Stewart: In my experience, it's that you don't exactly know where people are coming from a lot of the time. You see people with really good intentions, and they behave sometimes in ways that you find perplexing. The values and the actions, the rhetoric and the reality, don't always match each other. People do really nice things for you here that I never would have expected when I first moved here. My first apartment was entirely furnished by people who said, hey, I've got a couch you can have, hey, I've got this or that. People just gave me stuff. And the first two places I rented here were from really nice people who didn't ask me for a first and last month's deposit. As somebody here with new eyes, I kind of wondered at first, what do you want from me?

So you think, initially, that this is like the land of milk and honey. It's really enlightened here. And then I think you bump into things where you have to really re-interpret your place in the world. Because what you've been thinking is not exactly true. In my situation right now, I think, people would prefer me to be more contrite than I am—to completely disavow previous thoughts and attitudes that I've had, to disavow them in writing and in speech. That would be the ticket to my membership.

CP: "Tell us we're okay."

Stewart: Yeah. Make us feel okay. Make us feel good about investing in you. Which—I feel two ways about that. In one sense, it can cause you to become bitter and to think, who really are my friends? Do these people really have my best interests at heart? And the other part of it is, well, if I'm going to live here, I have to know the territory, and how to get along in it. And if I'm going to be an office-holder in Minneapolis, then I'm certainly not qualified if I can't navigate effectively. I won't get anything done. The power base of Minneapolis is such that you have to know who's who, and you have to stay in their good graces. That might be the same everywhere, but here you feel like you have to lose certain parts of yourself for admittance.

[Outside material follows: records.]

-- ==== Sys2Proof/Machine/Faults.lean ====
section
/-!
DEFINITION. Fault sources and their actions (R370, R371), escalation and the Safe state (R372–R375), header parity
(R47), and the ALERT causes, mask and latch (R378–R380).
-/
namespace Sys2Proof.Machine

/-- The fault bits that are set, as (page, bank, sticky value): every listed cell of an index 3. -/
def State.stickies (s : State) : List (Nat × Nat × Nat) :=
  s.regs.filterMap (fun e => if keyIndex e.1 = 3 ∧ e.1 % 32 = 0 then some (keyPage e.1, keyBank e.1, e.2) else none)

/-- A source as (page, bank, bit). -/
abbrev Source := Nat × Nat × Nat

/-- The rank of R375: lowest page, then lowest bank, then lowest bit. -/
def Source.rank (x : Source) : Nat := x.1 * 4096 + x.2.1 * 32 + x.2.2

/-- The first source in the order of R375. -/
def firstSource : List Source → Option Source
  | [] => none
  | x :: l =>
    match firstSource l with
    | none => some x
    | some y => if x.rank ≤ y.rank then some x else some y

/-- The enabled sources with sticky bit 1 and a given action (R371). -/
def State.sources (s : State) (action : Nat) : List Source :=
  s.stickies.flatMap (fun e =>
    (rangeFrom 0 16).filterMap (fun i =>
      if bitAt e.2.2 i && bitAt (s.rd (faultEnable e.1 e.2.1)) i &&
          bitsOf (s.rd (faultAction e.1 e.2.1)) (2 * i) 2 == action
      then some (e.1, e.2.1, i) else none))

/-- Is a source forced (R374)? MAP_ECC is forced for a dirty page only, which its report says (R249). -/
def forcedSource (page bit : Nat) : Bool := (page == 0x08 && bit == 0) || (page == 0x24 && bit == 0) || bit == 31

/-- Is the data phase of a WRITE or FW_STAGE still to end? -/
def Cmd.dataOpen (c : Cmd) : Bool :=
  ((c.opcode == opWrite && c.count != 0) || c.opcode == opStage) &&
    (c.phase == .decoded || c.phase == .asking || c.phase == .data)

/-- End such a command of fast mode with SAFE_STATE; ID mode serves none (R78). -/
def State.endDataPhase (s : State) (q : Nat) : State :=
  match s.cmd? q with
  | some c => if c.idMode || !c.dataOpen then s else s.complete q stSafeState
  | none => s

/-- Entering the Safe state ends a WRITE or FW_STAGE whose data phase has not ended (Table 8-4). -/
def State.endDataPhases (s : State) : State :=
  (s.cmds.filter Cmd.dataOpen).foldl (fun s c => s.endDataPhase c.q) s

/-- ENTER_SAFE (R372, R375): SAFE_CAUSE is recorded once. Kinds: 1 grace expiry, 2 at once, 3 HDR_PARITY, 4 forced. -/
def State.enterSafe (s : State) (kind : Nat) (x : Source) : State :=
  if s.safe then s else
    let s := s.wr Reg.ESCALATE.STATE.SAFE 1
    let s := s.wr Reg.ESCALATE.STATE.PENDING 0
    let s := { s with esc := { s.esc with count := 0 } }
    let s := s.wr Reg.ESCALATE.SAFE_CAUSE.KIND kind
    let s := s.wr Reg.ESCALATE.SAFE_CAUSE.PAGE x.1
    let s := s.wr Reg.ESCALATE.SAFE_CAUSE.BANK (if banked x.1 then x.2.1 else 0xFF)
    let s := s.wr Reg.ESCALATE.SAFE_CAUSE.BIT x.2.2
    (s.bump Reg.DEBUG.COUNTS.SAFE_ENTRIES).endDataPhases

/-- A fault source errs (R45, R371): its sticky bit is set where enabled, attention is posted on its rise where its
action says so, and a forced source takes the card to the Safe state whatever its enable and action hold. -/
def State.report (s : State) (src : Nat × Nat) (bank : Nat := 0) (force : Bool := false) : State :=
  let b := bankOf src.1 bank
  let f := faultSticky src.1 b
  let v := s.rd f
  let s' :=
    if bitAt (s.rd (faultEnable src.1 b)) src.2 && !bitAt v src.2 then
      let s := s.wr f (v + 2 ^ src.2)
      if bitsOf (s.rd (faultAction src.1 b)) (2 * src.2) 2 = 1 then s.post (s.stickyEntry .fault src.1 b src.2) else s
    else s
  if force || forcedSource src.1 src.2 then s'.enterSafe 4 (src.1, b, src.2) else s'

/-- A header parity mismatch: the sticky bit and the Safe state, without grace (R47). -/
def State.headerParity (s : State) (page bank : Nat) : State :=
  let b := bankOf page bank
  let f := faultSticky page b
  (s.wr f (s.rd f ||| 2 ^ 31)).enterSafe 3 (page, b, 31)

/-- The levels of R371 and the steps of ESCALATION_EDGE that do not count (R372, R373): at-once sources, the opening
and closing of a pending escalation, and a COUNT at or beyond FAULT_GRACE. -/
def State.escEval (s : State) : State :=
  if s.safe then s else
  match firstSource (s.sources 3) with
  | some x => s.enterSafe 2 x
  | none =>
    match firstSource (s.sources 2) with
    | some x =>
      let s := if s.escPending then s else
        ({ (s.wr Reg.ESCALATE.STATE.PENDING 1) with esc := { s.esc with count := 0 } }).raise
          Evt.ESCALATE.PENDING_OPENED
      if s.rd Reg.ESCALATE.FAULT_GRACE.CCLK ≤ s.esc.count then s.enterSafe 1 x else s
    | none =>
      if s.escPending then
        (({ (s.wr Reg.ESCALATE.STATE.PENDING 0) with esc := { s.esc with count := 0 } }).raise
          Evt.ESCALATE.PENDING_CLOSED).bump Reg.DEBUG.COUNTS.AVERTED
      else s

/-- One CCLK edge of ESCALATION_EDGE (R372). -/
def State.escTick (s : State) : State :=
  let s := if !s.safe && s.escPending && !(s.sources 2).isEmpty then
    { s with esc := { s.esc with count := s.esc.count + 1 } } else s
  s.escEval

/-- The ALERT causes present, as Table 15-3 numbers them. -/
def State.alertPresent (s : State) : Nat :=
  bit01 s.safe + 2 * bit01 s.escPending + 4 * bit01 s.wakePending + 8 * bit01 (decide (0 < s.aqLevel 64)) +
    16 * s.rd Reg.ESCALATE.ALERT_CTRL.FORCE

/-- The mask in force of causes 2 to 4 (R379). -/
def State.alertMask (s : State) : Nat :=
  let m := if s.faultsOnly then 7 else s.rd Reg.ESCALATE.ALERT_MASK.MASK
  if s.esc.ignoreMask then clearBits m 1 else m

/-- The causes present and not masked. -/
def State.alertAsserting (s : State) : Nat := clearBits s.alertPresent (4 * s.alertMask)

/-- Write the Crust's ALERT latch; a write of the latch restarts the readback comparison (R380, R381). -/
def State.writeAlert (s : State) (causes : Nat) : State :=
  let s := (s.setCell 25 causes).cellBit 0 2 (causes != 0)
  { s with esc := { s.esc with readback := 0, written := causes } }

/-- On a CCLK edge on which the set of asserting causes has changed, the latch is written (R380). -/
def State.alertUpdate (s : State) : State :=
  if s.clocked && s.alertAsserting != s.esc.written then s.writeAlert s.alertAsserting else s

/-- Every header register is checked on every CCLK edge (R47). -/
def State.headerCheck (s : State) : State := s.esc.hdrBad.foldl (fun s e => s.headerParity e.1 e.2.1) s

/-- TEMP_ALARM is latched on every CCLK edge on which the alarm holds (R418). -/
def State.relatchAlarm (s : State) : State :=
  if s.temp.alarm && !bitAt (s.cell 24) 2 then s.latchWake 2 else s

/-- The end of a clocked step: header parity, escalation levels, the order of the edge's entries, what the link can send (a return
to ID mode posts completions on the edges after the loss edge, R204), the ALERT latch. A card whose
clocked logic stands still stays as it is. DEDUCED: log entry 13. -/
def State.settle (s : State) : State := if s.clocked then s.headerCheck.relatchAlarm.escEval.endEdge.pump.endEdge.alertUpdate else s

/-- Answer a clocked step. -/
def State.done (s : State) : Answer := .next s.settle

end Sys2Proof.Machine
end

I would prefer that we really meant diversity when we said it. Not "diversity" in the sense that once you become a Huxtable, hey, you're one of us. And look, aren't we diverse? I live next door to the Huxtables, and we share barbecues. I'd prefer that diversity mean it's okay to speak Spanish on Lake Street. It's okay to celebrate Kwanzaa—and for white people to attend the celebration. It's okay for Mexicans and Asians and white people to attend Juneteenth. That would be diversity. My son's grown up in a very diverse environment. We attend the Hmong festival they have every year. We might be the only black folks who have ever gone. [laughs]

My son has had those experiences his whole life. My son has been around Jewish folks, white folks, Hispanics, Somalis. I always found opportunities to put him in places where he was the minority and he had to look around and to be, at first, uncomfortable. It's that lack of comfort that I think can train people to operate in different worlds.